=== Data for the task ===

-- ==== Sys2Proof/Machine/Core.lean ====
section
/-! DEFINITION. The machine behind the host's interface. -/

def Sys2Proof.core : Host.Core :=
  { State := Sys2Proof.Machine.State, Fault := Sys2Proof.Machine.Fault,
    Refusal := Sys2Proof.Machine.Refusal, step := Sys2Proof.Machine.step,
    reset := Sys2Proof.Machine.State.reset }
end

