-- ==== Sys2Proof/Laws/Decode.lean ====
section
/-! SUPPORT. The fields of a packed command word, the opcode map, and the cases of the decoder (R45, R50, R51). -/

namespace Sys2Proof

section fields
variable (op : BitVec 8) (rid : BitVec 4) (zero : BitVec 12) (len : BitVec 8)

@[simp] theorem opField_packCmd : opField (packCmd op rid zero len) = op := by
  apply BitVec.eq_of_getLsbD_eq
  intro p hp
  simp only [opField, packCmd, BitVec.getLsbD_extractLsb', BitVec.getLsbD_append]
  simp [hp, show ¬(24 + p < 8) by omega, show ¬(24 + p - 8 < 12) by omega,
    show ¬(24 + p - 8 - 12 < 4) by omega, show 24 + p - 8 - 12 - 4 = p by omega]

@[simp] theorem ridField_packCmd : ridField (packCmd op rid zero len) = rid := by
  apply BitVec.eq_of_getLsbD_eq
  intro p hp
  simp only [ridField, packCmd, BitVec.getLsbD_extractLsb', BitVec.getLsbD_append]
  simp [hp, show ¬(20 + p < 8) by omega, show ¬(20 + p - 8 < 12) by omega,
    show 20 + p - 8 - 12 = p by omega]

@[simp] theorem zeroField_packCmd : zeroField (packCmd op rid zero len) = zero := by
  apply BitVec.eq_of_getLsbD_eq
  intro p hp
  simp only [zeroField, packCmd, BitVec.getLsbD_extractLsb', BitVec.getLsbD_append]
  simp [hp]

@[simp] theorem lenField_packCmd : lenField (packCmd op rid zero len) = len := by
  apply BitVec.eq_of_getLsbD_eq
  intro p hp
  simp only [lenField, packCmd, BitVec.getLsbD_extractLsb', BitVec.getLsbD_append]
  simp [hp]

end fields

/-- A command word is its four fields. -/
theorem packCmd_fields (cmd : BitVec 32) :
    packCmd (opField cmd) (ridField cmd) (zeroField cmd) (lenField cmd) = cmd := by
  apply BitVec.eq_of_getLsbD_eq
  intro p hp
  simp only [packCmd, opField, ridField, zeroField, lenField, BitVec.getLsbD_append, BitVec.getLsbD_extractLsb']
  by_cases h1 : p < 8
  · simp [h1]
  · by_cases h2 : p - 8 < 12
    · simp [h1, h2, show 8 + (p - 8) = p by omega]
    · by_cases h3 : p - 8 - 12 < 4
      · simp [h1, h2, h3, show 20 + (p - 8 - 12) = p by omega]
      · simp [h1, h2, h3, show p - 8 - 12 - 4 < 8 by omega, show 24 + (p - 8 - 12 - 4) = p by omega]

theorem packCmd_inj {op op' : BitVec 8} {rid rid' : BitVec 4} {zero zero' : BitVec 12} {len len' : BitVec 8} :
    packCmd op rid zero len = packCmd op' rid' zero' len' ↔ op = op' ∧ rid = rid' ∧ zero = zero' ∧ len = len' := by
  constructor
  · intro h
    exact ⟨by simpa using congrArg opField h, by simpa using congrArg ridField h,
      by simpa using congrArg zeroField h, by simpa using congrArg lenField h⟩
  · rintro ⟨rfl, rfl, rfl, rfl⟩
    rfl

/-- A mask acts on each field by itself. -/
theorem packCmd_and (op op' : BitVec 8) (rid rid' : BitVec 4) (zero zero' : BitVec 12) (len len' : BitVec 8) :
    packCmd op rid zero len &&& packCmd op' rid' zero' len' =
      packCmd (op &&& op') (rid &&& rid') (zero &&& zero') (len &&& len') := by
  apply BitVec.eq_of_getLsbD_eq
  intro p hp
  simp only [packCmd, BitVec.getLsbD_and, BitVec.getLsbD_append]
  split
  · rfl
  · split
    · rfl
    · split <;> rfl

/-- The opcode map reads each code as its opcode. -/
@[simp] theorem Opcode.ofCode_code (o : Opcode) : Opcode.ofCode o.code = some o := by
  cases o <;> decide

theorem Opcode.mem_all (o : Opcode) : o ∈ Opcode.all := by
  cases o <;> decide

/-- The opcode map answers an opcode only for its own code. -/
theorem Opcode.code_of_ofCode {c : BitVec 8} {o : Opcode} (h : Opcode.ofCode c = some o) : o.code = c := by
  simpa using List.find?_some h

theorem Opcode.code_injective {o o' : Opcode} (h : o.code = o'.code) : o = o' := by
  have hc := Opcode.ofCode_code o
  rw [h, Opcode.ofCode_code] at hc
  exact (Option.some.inj hc).symm

/-- Everything the decoder can answer when it accepts. -/
theorem decode_ok {c : Command} {i : Instr} (h : decode c = .ok i) :
    ∃ o : Opcode, opField c.cmd = o.code ∧ zeroField c.cmd = 0 ∧
      (o.format.usesRid = true ∨ ridField c.cmd = 0) ∧
      (o.format.usesLen = true ∨ lenField c.cmd = 0) ∧ i = assemble o c := by
  unfold decode at h
  cases ho : Opcode.ofCode (opField c.cmd) with
  | none => simp [ho] at h
  | some o =>
    simp only [ho] at h
    split at h
    · cases h
    · next hz =>
      split at h
      · cases h
      · next hr =>
        split at h
        · cases h
        · next hl =>
          refine ⟨o, (Opcode.code_of_ofCode ho).symm, not_not.mp hz, ?_, ?_, (Except.ok.inj h).symm⟩
          · by_cases hu : o.format.usesRid = true
            · exact .inl hu
            · exact .inr (not_not.mp fun hne => hr ⟨Bool.eq_false_iff.mpr hu, hne⟩)
          · by_cases hu : o.format.usesLen = true
            · exact .inl hu
            · exact .inr (not_not.mp fun hne => hl ⟨Bool.eq_false_iff.mpr hu, hne⟩)

/-- The decoder accepts exactly such words. -/
theorem decode_of_fields {c : Command} {o : Opcode} (ho : opField c.cmd = o.code) (hz : zeroField c.cmd = 0)
    (hr : o.format.usesRid = true ∨ ridField c.cmd = 0)
    (hl : o.format.usesLen = true ∨ lenField c.cmd = 0) : decode c = .ok (assemble o c) := by
  have hr' : ¬(o.format.usesRid = false ∧ ridField c.cmd ≠ 0) := by
    rintro ⟨h, hne⟩
    rcases hr with h' | h'
    · simp [h] at h'
    · exact hne h'
  have hl' : ¬(o.format.usesLen = false ∧ lenField c.cmd ≠ 0) := by
    rintro ⟨h, hne⟩
    rcases hl with h' | h'
    · simp [h] at h'
    · exact hne h'
  simp only [decode, ho, Opcode.ofCode_code, hz, ne_eq, not_true_eq_false, if_false]
  rw [if_neg hr', if_neg hl']

@[simp] theorem opcode_assemble (o : Opcode) (c : Command) : (assemble o c).opcode = o := by
  cases o <;> rfl

end Sys2Proof
end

===

:: What is needed ::
Return the full listing unchanged.

:: Written response ::
-- ==== Sys2Proof/Machine/Core.lean ====
section
/-! DEFINITION. The machine behind the host's interface. -/

def Sys2Proof.core : Host.Core :=
  { State := Sys2Proof.Machine.State, Fault := Sys2Proof.Machine.Fault,
    Refusal := Sys2Proof.Machine.Refusal, step := Sys2Proof.Machine.step,
    reset := Sys2Proof.Machine.State.reset }
end

-- ==== Sys2Proof/Laws/Decode.lean ====
section
/-! SUPPORT. The fields of a packed command word, the opcode map, and the cases of the decoder (R45, R50, R51). -/

namespace Sys2Proof

section fields
variable (op : BitVec 8) (rid : BitVec 4) (zero : BitVec 12) (len : BitVec 8)

@[simp] theorem opField_packCmd : opField (packCmd op rid zero len) = op := by
  apply BitVec.eq_of_getLsbD_eq
  intro p hp
  simp only [opField, packCmd, BitVec.getLsbD_extractLsb', BitVec.getLsbD_append]
  simp [hp, show ¬(24 + p < 8) by omega, show ¬(24 + p - 8 < 12) by omega,
    show ¬(24 + p - 8 - 12 < 4) by omega, show 24 + p - 8 - 12 - 4 = p by omega]

@[simp] theorem ridField_packCmd : ridField (packCmd op rid zero len) = rid := by
  apply BitVec.eq_of_getLsbD_eq
  intro p hp
  simp only [ridField, packCmd, BitVec.getLsbD_extractLsb', BitVec.getLsbD_append]
  simp [hp, show ¬(20 + p < 8) by omega, show ¬(20 + p - 8 < 12) by omega,
    show 20 + p - 8 - 12 = p by omega]

@[simp] theorem zeroField_packCmd : zeroField (packCmd op rid zero len) = zero := by
  apply BitVec.eq_of_getLsbD_eq
  intro p hp
  simp only [zeroField, packCmd, BitVec.getLsbD_extractLsb', BitVec.getLsbD_append]
  simp [hp]

@[simp] theorem lenField_packCmd : lenField (packCmd op rid zero len) = len := by
  apply BitVec.eq_of_getLsbD_eq
  intro p hp
  simp only [lenField, packCmd, BitVec.getLsbD_extractLsb', BitVec.getLsbD_append]
  simp [hp]

end fields

/-- A command word is its four fields. -/
theorem packCmd_fields (cmd : BitVec 32) :
    packCmd (opField cmd) (ridField cmd) (zeroField cmd) (lenField cmd) = cmd := by
  apply BitVec.eq_of_getLsbD_eq
  intro p hp
  simp only [packCmd, opField, ridField, zeroField, lenField, BitVec.getLsbD_append, BitVec.getLsbD_extractLsb']
  by_cases h1 : p < 8
  · simp [h1]
  · by_cases h2 : p - 8 < 12
    · simp [h1, h2, show 8 + (p - 8) = p by omega]
    · by_cases h3 : p - 8 - 12 < 4
      · simp [h1, h2, h3, show 20 + (p - 8 - 12) = p by omega]
      · simp [h1, h2, h3, show p - 8 - 12 - 4 < 8 by omega, show 24 + (p - 8 - 12 - 4) = p by omega]

theorem packCmd_inj {op op' : BitVec 8} {rid rid' : BitVec 4} {zero zero' : BitVec 12} {len len' : BitVec 8} :
    packCmd op rid zero len = packCmd op' rid' zero' len' ↔ op = op' ∧ rid = rid' ∧ zero = zero' ∧ len = len' := by
  constructor
  · intro h
    exact ⟨by simpa using congrArg opField h, by simpa using congrArg ridField h,
      by simpa using congrArg zeroField h, by simpa using congrArg lenField h⟩
  · rintro ⟨rfl, rfl, rfl, rfl⟩
    rfl

/-- A mask acts on each field by itself. -/
theorem packCmd_and (op op' : BitVec 8) (rid rid' : BitVec 4) (zero zero' : BitVec 12) (len len' : BitVec 8) :
    packCmd op rid zero len &&& packCmd op' rid' zero' len' =
      packCmd (op &&& op') (rid &&& rid') (zero &&& zero') (len &&& len') := by
  apply BitVec.eq_of_getLsbD_eq
  intro p hp
  simp only [packCmd, BitVec.getLsbD_and, BitVec.getLsbD_append]
  split
  · rfl
  · split
    · rfl
    · split <;> rfl

/-- The opcode map reads each code as its opcode. -/
@[simp] theorem Opcode.ofCode_code (o : Opcode) : Opcode.ofCode o.code = some o := by
  cases o <;> decide

theorem Opcode.mem_all (o : Opcode) : o ∈ Opcode.all := by
  cases o <;> decide

/-- The opcode map answers an opcode only for its own code. -/
theorem Opcode.code_of_ofCode {c : BitVec 8} {o : Opcode} (h : Opcode.ofCode c = some o) : o.code = c := by
  simpa using List.find?_some h

theorem Opcode.code_injective {o o' : Opcode} (h : o.code = o'.code) : o = o' := by
  have hc := Opcode.ofCode_code o
  rw [h, Opcode.ofCode_code] at hc
  exact (Option.some.inj hc).symm

/-- Everything the decoder can answer when it accepts. -/
theorem decode_ok {c : Command} {i : Instr} (h : decode c = .ok i) :
    ∃ o : Opcode, opField c.cmd = o.code ∧ zeroField c.cmd = 0 ∧
      (o.format.usesRid = true ∨ ridField c.cmd = 0) ∧
      (o.format.usesLen = true ∨ lenField c.cmd = 0) ∧ i = assemble o c := by
  unfold decode at h
  cases ho : Opcode.ofCode (opField c.cmd) with
  | none => simp [ho] at h
  | some o =>
    simp only [ho] at h
    split at h
    · cases h
    · next hz =>
      split at h
      · cases h
      · next hr =>
        split at h
        · cases h
        · next hl =>
          refine ⟨o, (Opcode.code_of_ofCode ho).symm, not_not.mp hz, ?_, ?_, (Except.ok.inj h).symm⟩
          · by_cases hu : o.format.usesRid = true
            · exact .inl hu
            · exact .inr (not_not.mp fun hne => hr ⟨Bool.eq_false_iff.mpr hu, hne⟩)
          · by_cases hu : o.format.usesLen = true
            · exact .inl hu
            · exact .inr (not_not.mp fun hne => hl ⟨Bool.eq_false_iff.mpr hu, hne⟩)

/-- The decoder accepts exactly such words. -/
theorem decode_of_fields {c : Command} {o : Opcode} (ho : opField c.cmd = o.code) (hz : zeroField c.cmd = 0)
    (hr : o.format.usesRid = true ∨ ridField c.cmd = 0)
    (hl : o.format.usesLen = true ∨ lenField c.cmd = 0) : decode c = .ok (assemble o c) := by
  have hr' : ¬(o.format.usesRid = false ∧ ridField c.cmd ≠ 0) := by
    rintro ⟨h, hne⟩
    rcases hr with h' | h'
    · simp [h] at h'
    · exact hne h'
  have hl' : ¬(o.format.usesLen = false ∧ lenField c.cmd ≠ 0) := by
    rintro ⟨h, hne⟩
    rcases hl with h' | h'
    · simp [h] at h'
    · exact hne h'
  simp only [decode, ho, Opcode.ofCode_code, hz, ne_eq, not_true_eq_false, if_false]
  rw [if_neg hr', if_neg hl']

@[simp] theorem opcode_assemble (o : Opcode) (c : Command) : (assemble o c).opcode = o := by
  cases o <;> rfl

end Sys2Proof
end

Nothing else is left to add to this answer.